PROVIDED MATERIAL:
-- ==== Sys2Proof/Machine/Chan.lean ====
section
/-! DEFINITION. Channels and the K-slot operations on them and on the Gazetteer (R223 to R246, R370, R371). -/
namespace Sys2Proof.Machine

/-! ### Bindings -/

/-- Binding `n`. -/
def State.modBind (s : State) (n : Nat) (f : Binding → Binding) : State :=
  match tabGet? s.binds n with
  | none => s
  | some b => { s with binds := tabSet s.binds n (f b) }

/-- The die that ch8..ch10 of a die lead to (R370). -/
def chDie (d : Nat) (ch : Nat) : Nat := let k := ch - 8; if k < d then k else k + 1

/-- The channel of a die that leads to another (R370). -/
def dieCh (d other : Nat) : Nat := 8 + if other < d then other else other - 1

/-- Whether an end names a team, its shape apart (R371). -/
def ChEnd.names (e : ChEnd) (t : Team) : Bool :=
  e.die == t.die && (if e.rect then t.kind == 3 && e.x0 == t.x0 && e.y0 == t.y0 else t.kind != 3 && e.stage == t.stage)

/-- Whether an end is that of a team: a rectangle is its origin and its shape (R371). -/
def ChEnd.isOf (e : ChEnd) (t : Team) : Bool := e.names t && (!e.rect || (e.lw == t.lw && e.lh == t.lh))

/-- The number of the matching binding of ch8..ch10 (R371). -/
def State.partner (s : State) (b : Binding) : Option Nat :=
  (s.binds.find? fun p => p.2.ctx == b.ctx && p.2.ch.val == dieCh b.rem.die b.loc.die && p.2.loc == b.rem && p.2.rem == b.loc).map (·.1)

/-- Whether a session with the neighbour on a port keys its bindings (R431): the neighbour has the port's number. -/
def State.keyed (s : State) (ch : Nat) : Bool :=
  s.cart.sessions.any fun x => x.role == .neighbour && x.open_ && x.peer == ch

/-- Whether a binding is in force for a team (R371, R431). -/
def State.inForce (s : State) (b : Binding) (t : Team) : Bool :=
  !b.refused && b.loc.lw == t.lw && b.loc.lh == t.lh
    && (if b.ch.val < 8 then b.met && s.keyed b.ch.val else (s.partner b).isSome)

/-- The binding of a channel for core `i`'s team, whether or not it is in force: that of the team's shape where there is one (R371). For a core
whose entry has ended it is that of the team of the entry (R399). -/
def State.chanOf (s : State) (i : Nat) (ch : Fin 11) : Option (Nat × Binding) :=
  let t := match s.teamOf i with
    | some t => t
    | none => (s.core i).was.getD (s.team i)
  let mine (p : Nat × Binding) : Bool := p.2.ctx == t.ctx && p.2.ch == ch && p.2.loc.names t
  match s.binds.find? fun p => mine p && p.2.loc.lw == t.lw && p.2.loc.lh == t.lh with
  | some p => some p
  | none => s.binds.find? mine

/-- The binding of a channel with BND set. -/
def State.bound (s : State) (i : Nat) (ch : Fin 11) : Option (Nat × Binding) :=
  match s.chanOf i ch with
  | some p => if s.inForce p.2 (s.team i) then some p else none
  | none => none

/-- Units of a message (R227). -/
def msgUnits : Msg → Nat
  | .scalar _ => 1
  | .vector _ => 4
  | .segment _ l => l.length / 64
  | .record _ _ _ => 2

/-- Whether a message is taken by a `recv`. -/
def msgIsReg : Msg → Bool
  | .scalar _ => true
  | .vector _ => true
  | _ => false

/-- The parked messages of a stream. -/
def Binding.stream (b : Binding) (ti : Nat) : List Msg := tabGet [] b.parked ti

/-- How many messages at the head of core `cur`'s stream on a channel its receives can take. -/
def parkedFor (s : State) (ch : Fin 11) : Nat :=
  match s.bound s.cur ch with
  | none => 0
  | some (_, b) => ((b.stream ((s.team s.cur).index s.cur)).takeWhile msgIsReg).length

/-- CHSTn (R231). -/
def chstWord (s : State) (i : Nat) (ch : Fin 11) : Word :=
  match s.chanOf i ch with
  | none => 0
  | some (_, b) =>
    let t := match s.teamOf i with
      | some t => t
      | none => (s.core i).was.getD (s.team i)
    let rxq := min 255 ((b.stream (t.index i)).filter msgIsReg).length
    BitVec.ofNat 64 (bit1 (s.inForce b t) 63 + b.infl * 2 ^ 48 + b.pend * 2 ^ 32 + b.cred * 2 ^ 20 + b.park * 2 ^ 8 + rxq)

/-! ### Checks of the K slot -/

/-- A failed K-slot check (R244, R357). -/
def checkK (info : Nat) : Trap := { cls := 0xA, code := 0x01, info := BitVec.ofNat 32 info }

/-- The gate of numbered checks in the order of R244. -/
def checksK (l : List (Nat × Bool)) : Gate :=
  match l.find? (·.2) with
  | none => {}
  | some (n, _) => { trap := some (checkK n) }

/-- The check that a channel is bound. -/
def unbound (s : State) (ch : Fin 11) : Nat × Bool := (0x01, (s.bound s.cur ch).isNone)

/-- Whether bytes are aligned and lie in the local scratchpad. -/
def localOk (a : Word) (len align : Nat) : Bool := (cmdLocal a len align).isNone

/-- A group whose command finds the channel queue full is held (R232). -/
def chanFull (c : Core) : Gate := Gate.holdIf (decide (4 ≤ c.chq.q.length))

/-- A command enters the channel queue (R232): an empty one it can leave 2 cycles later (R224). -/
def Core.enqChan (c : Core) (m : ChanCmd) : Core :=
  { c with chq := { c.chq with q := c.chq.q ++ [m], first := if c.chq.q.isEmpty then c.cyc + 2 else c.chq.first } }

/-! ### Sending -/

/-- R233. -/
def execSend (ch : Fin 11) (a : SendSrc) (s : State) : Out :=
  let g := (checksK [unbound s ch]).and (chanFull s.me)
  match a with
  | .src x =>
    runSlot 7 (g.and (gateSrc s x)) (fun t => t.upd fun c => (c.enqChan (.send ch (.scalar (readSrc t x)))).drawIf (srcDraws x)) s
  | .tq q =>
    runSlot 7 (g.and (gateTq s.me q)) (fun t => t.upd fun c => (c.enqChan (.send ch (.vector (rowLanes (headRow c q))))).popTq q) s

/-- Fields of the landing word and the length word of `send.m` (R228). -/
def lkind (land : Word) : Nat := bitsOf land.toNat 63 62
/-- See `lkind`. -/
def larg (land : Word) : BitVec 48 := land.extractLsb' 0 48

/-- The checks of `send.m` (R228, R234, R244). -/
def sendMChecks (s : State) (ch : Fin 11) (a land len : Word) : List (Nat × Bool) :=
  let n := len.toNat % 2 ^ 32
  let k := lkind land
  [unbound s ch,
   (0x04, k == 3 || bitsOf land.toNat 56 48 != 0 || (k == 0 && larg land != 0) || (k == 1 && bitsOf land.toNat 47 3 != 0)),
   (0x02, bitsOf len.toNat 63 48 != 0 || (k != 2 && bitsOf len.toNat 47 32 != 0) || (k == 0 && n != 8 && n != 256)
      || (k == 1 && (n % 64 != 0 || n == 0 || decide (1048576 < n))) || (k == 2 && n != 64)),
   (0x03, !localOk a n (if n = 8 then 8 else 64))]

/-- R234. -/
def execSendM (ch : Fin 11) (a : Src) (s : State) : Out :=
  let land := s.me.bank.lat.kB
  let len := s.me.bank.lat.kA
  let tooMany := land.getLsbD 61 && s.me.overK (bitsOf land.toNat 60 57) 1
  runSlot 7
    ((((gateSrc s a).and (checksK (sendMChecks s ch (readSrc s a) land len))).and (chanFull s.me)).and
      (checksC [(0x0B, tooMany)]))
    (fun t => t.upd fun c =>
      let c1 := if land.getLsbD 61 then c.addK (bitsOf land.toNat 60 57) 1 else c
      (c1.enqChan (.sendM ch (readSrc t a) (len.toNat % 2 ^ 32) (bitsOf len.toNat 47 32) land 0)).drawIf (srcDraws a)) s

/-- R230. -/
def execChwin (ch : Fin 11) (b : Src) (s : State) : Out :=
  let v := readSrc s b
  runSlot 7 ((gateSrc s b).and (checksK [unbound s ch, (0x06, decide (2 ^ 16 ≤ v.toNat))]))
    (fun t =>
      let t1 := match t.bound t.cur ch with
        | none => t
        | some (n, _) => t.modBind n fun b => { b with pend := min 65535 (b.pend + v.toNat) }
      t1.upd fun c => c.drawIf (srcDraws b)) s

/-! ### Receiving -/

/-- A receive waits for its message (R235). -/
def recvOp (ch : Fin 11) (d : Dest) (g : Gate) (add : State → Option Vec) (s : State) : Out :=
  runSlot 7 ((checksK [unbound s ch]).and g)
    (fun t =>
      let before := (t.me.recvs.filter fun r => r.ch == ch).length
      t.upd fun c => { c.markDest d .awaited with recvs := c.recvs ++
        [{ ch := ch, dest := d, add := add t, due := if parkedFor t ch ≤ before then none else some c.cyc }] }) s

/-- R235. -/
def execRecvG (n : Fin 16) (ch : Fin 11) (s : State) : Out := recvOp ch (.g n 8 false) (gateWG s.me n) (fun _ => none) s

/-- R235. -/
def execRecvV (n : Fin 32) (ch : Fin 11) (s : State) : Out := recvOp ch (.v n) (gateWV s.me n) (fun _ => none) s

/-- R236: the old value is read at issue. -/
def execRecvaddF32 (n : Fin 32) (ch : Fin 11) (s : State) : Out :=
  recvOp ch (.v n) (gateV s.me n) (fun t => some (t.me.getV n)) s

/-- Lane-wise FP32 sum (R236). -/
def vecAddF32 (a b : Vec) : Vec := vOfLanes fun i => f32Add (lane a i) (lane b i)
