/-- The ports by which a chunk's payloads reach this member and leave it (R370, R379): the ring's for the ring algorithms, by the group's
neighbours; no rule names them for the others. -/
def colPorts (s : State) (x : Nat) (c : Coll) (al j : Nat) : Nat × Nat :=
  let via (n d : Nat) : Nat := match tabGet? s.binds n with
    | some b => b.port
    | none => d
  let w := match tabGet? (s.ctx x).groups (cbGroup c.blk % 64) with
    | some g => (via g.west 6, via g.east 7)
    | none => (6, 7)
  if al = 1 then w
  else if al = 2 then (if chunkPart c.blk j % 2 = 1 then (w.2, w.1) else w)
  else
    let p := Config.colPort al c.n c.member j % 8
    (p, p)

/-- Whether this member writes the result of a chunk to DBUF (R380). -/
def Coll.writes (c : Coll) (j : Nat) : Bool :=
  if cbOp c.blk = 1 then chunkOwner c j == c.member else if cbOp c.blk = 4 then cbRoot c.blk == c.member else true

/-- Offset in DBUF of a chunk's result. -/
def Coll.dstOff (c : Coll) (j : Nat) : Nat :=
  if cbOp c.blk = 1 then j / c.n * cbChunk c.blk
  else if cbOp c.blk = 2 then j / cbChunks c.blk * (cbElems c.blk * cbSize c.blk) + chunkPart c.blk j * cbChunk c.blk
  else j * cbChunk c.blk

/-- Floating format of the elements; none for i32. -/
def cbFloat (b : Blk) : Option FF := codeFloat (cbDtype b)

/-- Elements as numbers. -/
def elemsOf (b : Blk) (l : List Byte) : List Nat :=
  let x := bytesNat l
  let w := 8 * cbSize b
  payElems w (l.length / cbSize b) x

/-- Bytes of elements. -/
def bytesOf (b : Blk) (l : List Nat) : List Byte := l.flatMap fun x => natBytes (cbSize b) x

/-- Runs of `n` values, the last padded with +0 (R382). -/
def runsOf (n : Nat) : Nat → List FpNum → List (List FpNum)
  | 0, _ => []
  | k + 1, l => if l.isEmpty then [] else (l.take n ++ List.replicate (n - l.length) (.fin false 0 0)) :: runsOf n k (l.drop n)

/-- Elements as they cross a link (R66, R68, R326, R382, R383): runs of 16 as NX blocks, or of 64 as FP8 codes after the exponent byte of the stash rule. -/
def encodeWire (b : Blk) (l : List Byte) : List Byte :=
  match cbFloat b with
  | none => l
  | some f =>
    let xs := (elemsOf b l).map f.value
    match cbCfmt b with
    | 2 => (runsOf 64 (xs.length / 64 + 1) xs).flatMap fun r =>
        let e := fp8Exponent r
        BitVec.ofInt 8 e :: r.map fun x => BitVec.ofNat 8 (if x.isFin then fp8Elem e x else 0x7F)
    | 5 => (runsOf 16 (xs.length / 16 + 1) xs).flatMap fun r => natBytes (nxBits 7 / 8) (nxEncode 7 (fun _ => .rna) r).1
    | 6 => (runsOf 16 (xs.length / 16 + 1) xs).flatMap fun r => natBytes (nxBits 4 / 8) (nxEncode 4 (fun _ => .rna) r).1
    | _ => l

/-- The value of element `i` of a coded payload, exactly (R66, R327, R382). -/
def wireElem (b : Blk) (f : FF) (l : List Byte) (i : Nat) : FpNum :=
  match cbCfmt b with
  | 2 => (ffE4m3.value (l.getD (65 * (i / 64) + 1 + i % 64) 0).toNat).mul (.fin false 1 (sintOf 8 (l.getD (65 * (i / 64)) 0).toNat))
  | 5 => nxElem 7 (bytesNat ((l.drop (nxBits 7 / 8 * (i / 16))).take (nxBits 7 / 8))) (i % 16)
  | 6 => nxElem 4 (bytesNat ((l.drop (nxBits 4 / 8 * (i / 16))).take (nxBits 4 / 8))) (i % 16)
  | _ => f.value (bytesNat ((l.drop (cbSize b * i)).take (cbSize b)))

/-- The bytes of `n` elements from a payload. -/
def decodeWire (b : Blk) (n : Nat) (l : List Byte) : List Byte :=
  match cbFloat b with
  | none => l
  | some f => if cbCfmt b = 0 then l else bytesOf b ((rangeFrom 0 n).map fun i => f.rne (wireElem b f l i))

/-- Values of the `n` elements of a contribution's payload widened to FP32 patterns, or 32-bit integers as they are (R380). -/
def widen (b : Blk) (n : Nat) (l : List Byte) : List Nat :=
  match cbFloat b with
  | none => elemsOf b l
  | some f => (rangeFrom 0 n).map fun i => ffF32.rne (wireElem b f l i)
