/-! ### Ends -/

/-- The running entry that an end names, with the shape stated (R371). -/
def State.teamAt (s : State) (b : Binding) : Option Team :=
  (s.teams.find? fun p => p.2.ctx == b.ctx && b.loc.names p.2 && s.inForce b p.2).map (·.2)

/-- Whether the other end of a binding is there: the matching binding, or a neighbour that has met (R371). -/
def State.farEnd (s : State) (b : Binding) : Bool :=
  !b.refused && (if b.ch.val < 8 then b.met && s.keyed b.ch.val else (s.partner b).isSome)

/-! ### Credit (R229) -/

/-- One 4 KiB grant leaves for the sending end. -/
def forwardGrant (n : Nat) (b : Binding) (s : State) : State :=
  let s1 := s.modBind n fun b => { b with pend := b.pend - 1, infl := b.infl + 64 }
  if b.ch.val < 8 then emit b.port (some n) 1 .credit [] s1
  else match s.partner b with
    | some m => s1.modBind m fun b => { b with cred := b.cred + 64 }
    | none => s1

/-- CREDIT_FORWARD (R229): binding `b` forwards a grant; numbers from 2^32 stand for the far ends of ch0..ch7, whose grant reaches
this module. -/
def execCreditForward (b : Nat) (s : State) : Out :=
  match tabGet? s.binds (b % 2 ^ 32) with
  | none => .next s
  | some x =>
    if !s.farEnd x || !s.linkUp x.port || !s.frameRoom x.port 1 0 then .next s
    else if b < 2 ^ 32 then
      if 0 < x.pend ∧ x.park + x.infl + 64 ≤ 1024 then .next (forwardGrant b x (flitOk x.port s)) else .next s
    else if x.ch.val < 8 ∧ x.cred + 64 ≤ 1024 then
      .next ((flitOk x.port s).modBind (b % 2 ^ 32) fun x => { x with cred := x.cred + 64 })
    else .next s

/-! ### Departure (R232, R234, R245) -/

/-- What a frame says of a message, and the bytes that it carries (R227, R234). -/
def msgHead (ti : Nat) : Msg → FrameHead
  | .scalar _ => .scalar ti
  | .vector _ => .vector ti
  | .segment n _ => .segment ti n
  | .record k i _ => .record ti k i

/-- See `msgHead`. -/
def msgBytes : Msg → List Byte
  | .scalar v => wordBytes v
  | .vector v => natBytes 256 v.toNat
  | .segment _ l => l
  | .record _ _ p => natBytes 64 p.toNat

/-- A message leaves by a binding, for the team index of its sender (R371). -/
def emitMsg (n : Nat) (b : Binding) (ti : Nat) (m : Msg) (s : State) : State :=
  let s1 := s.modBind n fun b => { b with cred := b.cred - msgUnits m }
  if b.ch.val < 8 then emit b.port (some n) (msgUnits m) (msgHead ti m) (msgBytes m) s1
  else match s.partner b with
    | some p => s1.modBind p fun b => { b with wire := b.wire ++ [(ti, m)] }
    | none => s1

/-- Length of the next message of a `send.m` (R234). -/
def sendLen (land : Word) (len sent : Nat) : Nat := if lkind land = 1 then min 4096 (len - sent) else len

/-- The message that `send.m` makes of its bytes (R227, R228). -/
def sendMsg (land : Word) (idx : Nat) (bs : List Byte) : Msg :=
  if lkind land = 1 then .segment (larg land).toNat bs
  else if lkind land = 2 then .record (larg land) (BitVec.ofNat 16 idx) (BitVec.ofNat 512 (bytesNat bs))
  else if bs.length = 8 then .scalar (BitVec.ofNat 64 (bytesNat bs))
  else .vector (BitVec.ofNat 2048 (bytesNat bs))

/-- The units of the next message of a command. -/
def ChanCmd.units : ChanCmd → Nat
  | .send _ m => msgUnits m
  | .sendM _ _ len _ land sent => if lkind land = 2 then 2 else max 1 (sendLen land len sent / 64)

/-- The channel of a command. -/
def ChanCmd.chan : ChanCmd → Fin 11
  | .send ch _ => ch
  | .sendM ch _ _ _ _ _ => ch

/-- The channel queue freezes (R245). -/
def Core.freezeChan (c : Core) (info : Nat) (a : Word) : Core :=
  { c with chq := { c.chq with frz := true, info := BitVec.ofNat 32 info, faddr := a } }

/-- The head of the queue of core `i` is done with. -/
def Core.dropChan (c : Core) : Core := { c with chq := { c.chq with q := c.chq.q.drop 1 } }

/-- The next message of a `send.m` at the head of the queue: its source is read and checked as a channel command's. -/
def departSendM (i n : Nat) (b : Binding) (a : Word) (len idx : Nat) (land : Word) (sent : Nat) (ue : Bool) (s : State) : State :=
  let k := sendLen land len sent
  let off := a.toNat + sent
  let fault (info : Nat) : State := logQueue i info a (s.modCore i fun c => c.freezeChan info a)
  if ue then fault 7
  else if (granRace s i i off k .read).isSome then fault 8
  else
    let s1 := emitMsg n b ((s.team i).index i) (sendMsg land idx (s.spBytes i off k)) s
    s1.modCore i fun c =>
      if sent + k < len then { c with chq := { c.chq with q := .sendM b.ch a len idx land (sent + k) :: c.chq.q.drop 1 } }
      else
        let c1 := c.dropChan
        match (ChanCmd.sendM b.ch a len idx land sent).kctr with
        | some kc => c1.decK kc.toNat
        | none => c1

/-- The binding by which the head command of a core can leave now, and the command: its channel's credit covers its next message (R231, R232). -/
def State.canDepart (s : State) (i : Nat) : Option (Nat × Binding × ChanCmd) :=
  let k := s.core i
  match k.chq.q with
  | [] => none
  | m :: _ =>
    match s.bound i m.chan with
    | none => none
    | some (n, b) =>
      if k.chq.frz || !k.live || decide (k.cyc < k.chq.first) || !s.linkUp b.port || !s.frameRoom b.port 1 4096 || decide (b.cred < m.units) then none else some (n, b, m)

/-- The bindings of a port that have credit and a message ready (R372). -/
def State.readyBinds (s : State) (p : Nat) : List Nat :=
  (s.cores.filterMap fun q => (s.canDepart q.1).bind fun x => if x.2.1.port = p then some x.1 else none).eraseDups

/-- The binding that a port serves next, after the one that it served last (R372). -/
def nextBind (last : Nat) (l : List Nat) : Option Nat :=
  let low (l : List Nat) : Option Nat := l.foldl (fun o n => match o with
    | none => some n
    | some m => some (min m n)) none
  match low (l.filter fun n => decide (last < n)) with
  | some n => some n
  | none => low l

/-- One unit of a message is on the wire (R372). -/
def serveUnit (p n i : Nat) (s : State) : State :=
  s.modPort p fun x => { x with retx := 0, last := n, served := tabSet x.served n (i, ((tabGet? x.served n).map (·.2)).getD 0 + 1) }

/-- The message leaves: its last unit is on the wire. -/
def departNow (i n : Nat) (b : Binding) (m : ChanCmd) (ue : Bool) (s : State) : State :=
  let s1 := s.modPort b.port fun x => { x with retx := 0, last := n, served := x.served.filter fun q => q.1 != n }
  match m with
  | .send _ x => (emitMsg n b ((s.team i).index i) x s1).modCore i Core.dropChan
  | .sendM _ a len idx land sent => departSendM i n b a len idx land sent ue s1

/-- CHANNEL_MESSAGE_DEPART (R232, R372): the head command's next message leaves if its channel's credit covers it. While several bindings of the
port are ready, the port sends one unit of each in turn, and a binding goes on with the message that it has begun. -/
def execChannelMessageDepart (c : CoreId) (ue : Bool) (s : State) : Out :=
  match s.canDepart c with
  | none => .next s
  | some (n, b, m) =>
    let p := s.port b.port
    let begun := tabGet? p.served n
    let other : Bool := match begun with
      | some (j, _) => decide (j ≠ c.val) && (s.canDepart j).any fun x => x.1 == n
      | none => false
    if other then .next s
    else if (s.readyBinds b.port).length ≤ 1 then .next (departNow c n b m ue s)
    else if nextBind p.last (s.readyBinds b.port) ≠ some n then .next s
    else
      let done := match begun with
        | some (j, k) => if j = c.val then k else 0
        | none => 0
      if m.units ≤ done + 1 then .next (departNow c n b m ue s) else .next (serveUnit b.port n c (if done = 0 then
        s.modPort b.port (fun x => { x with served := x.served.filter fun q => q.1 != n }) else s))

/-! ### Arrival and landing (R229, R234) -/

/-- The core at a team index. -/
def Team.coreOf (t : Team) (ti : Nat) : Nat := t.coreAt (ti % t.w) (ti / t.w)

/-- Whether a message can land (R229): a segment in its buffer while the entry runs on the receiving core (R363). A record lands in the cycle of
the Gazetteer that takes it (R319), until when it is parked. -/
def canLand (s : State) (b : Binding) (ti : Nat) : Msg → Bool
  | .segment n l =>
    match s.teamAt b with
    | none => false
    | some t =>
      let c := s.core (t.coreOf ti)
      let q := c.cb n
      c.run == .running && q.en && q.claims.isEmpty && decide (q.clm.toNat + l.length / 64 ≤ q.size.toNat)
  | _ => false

THE PROBLEM:
To answer, copy each line from the material above that has the word "tabSet".

ANSWER TO THE PROBLEM:
  | some b => { s with binds := tabSet s.binds n (f b) }
  s.modPort p fun x => { x with retx := 0, last := n, served := tabSet x.served n (i, ((tabGet? x.served n).map (·.2)).getD 0 + 1) }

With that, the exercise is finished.